Two Texas A&M Players Charged With Assault

Sept 15, 2012; Dallas, TX, USA; Texas A&M defensive back Deshazor Everett is the latest in this off-season’s college football arrests.

A Texas A&M Aggies defense already faced with challenges leading into 2013 added two more over the weekend. Defensive backs Deshazor Everett and Floyd Raven were charged with assault in an April fight, The Bryan-College Station Eagle reports.

The Eagle writes Raven turned himself into Brazos County Jail Monday morning.

Both Everett and Raven are projected starters. Their possible absence from the A&M roster, pending disciplinary action, leaves an already-depleted defense even thinner. The Aggies return just four starters from last year’s group, of which Everett was a part.

He finished 2012 with 56 tackles and two interceptions — one was especially noteworthy:

Will Everett have an opportunity to duplicate this feat? Alabama visits Texas A&M in Week 3. The severity of charges against the cornerback will likely dictate his fate.

The Nebraska Cornhuskers defense faces a similar situation. Bo Pelini dismissed two players from a unit that last year, was the least effective in Pelini’s tenure.

Neither linebacker Thomas Brown nor defensive end Ernest Suttles were members of the Husker defense that allowed 192.5 rushing yards per game and 26 touchdowns on the ground. However, each could have provided much-needed depth in the front seven.

Nebraska faces a UCLA offense that set the tone for the Huskers’ run-stop challenges last year. The Bruins rolled off 653 yards of total offense, 344 of which were via the rush. Quarterback Brett Hundley is one of the nation’s most talented dual-threat quarterbacks.

In sacrificing depth in a unit that requires it, Pelini sent a stern message about player conduct, a topic of particular interest at present.

Scrutiny on team discipline is at a high in the wake of former Florida Gators star Aaron Hernandez’s arrest. Accusations of Urban Meyer enabling players with an overly lax attitude resurfaced.

Programs tread a fine line between the sport’s growing win-at-all-cost mentality, and addressing more important, off-field issues. Meyer won two national championships at Florida, while rival Mark Richt has been roundly panned for his failure to deliver one to Georgia.
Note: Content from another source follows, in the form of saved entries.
-- ==== Sys2Proof/Laws/State.lean ====
section
/-! SUPPORT. What each named update of the device leaves as it was, one lemma a field, and the laws of the sparse tables: a
later proof unfolds no record update. -/

namespace Sys2Proof.Machine
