-- ==== Sys2Proof/Laws/Frames.lean ====
section
/-! SUPPORT. What every shared operation keeps, one lemma an operation: the window memory, the clock, the mode, the servo,
the active registers, the lifecycle and the firmware floor, each where the operation leaves it as it was. -/

namespace Sys2Proof.Machine
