-- ==== Sys2Proof/Laws/Commands.lean ====
section
/-! SUPPORT. What every command keeps, one lemma a command: the window memory, the clock, the mode, the servo, the active
registers, the lifecycle and the firmware floor, each where the command leaves it as it was. -/

namespace Sys2Proof.Machine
Richt’s team has had its share of arrests, but he has also been stern in his discipline. Last summer, he doled out lengthy suspensions to All-American Bacarri Rambo and starter Alec Ogletree, and dismissed leading rusher Isaiah Crowell.

The off-field transgressions at A&M and Nebraska coincide with an ongoing investigation at Vanderbilt, which led to the suspension of four players.

That legal troubles are now present at Vanderbilt, a program with just a single player arrest in recent years, might be used as evidence of a larger problem in college football.

And indeed, college football outpaces other sports for player arrests, citations and charges in 2013, according to ArrestNation.com. Its 76 are double that of the NFL and college basketball, which are tied for second most.

Interestingly though, at .07 the percent of college football players arrested or cited is slightly lower than the NFL (approaching 2 percent), and college basketball (~.08 percent).

Still, the sheer number of college football arrests and headlines they create lead to valid concerns. Pressure is on coaches like Sumlin to handle player arrests decisively.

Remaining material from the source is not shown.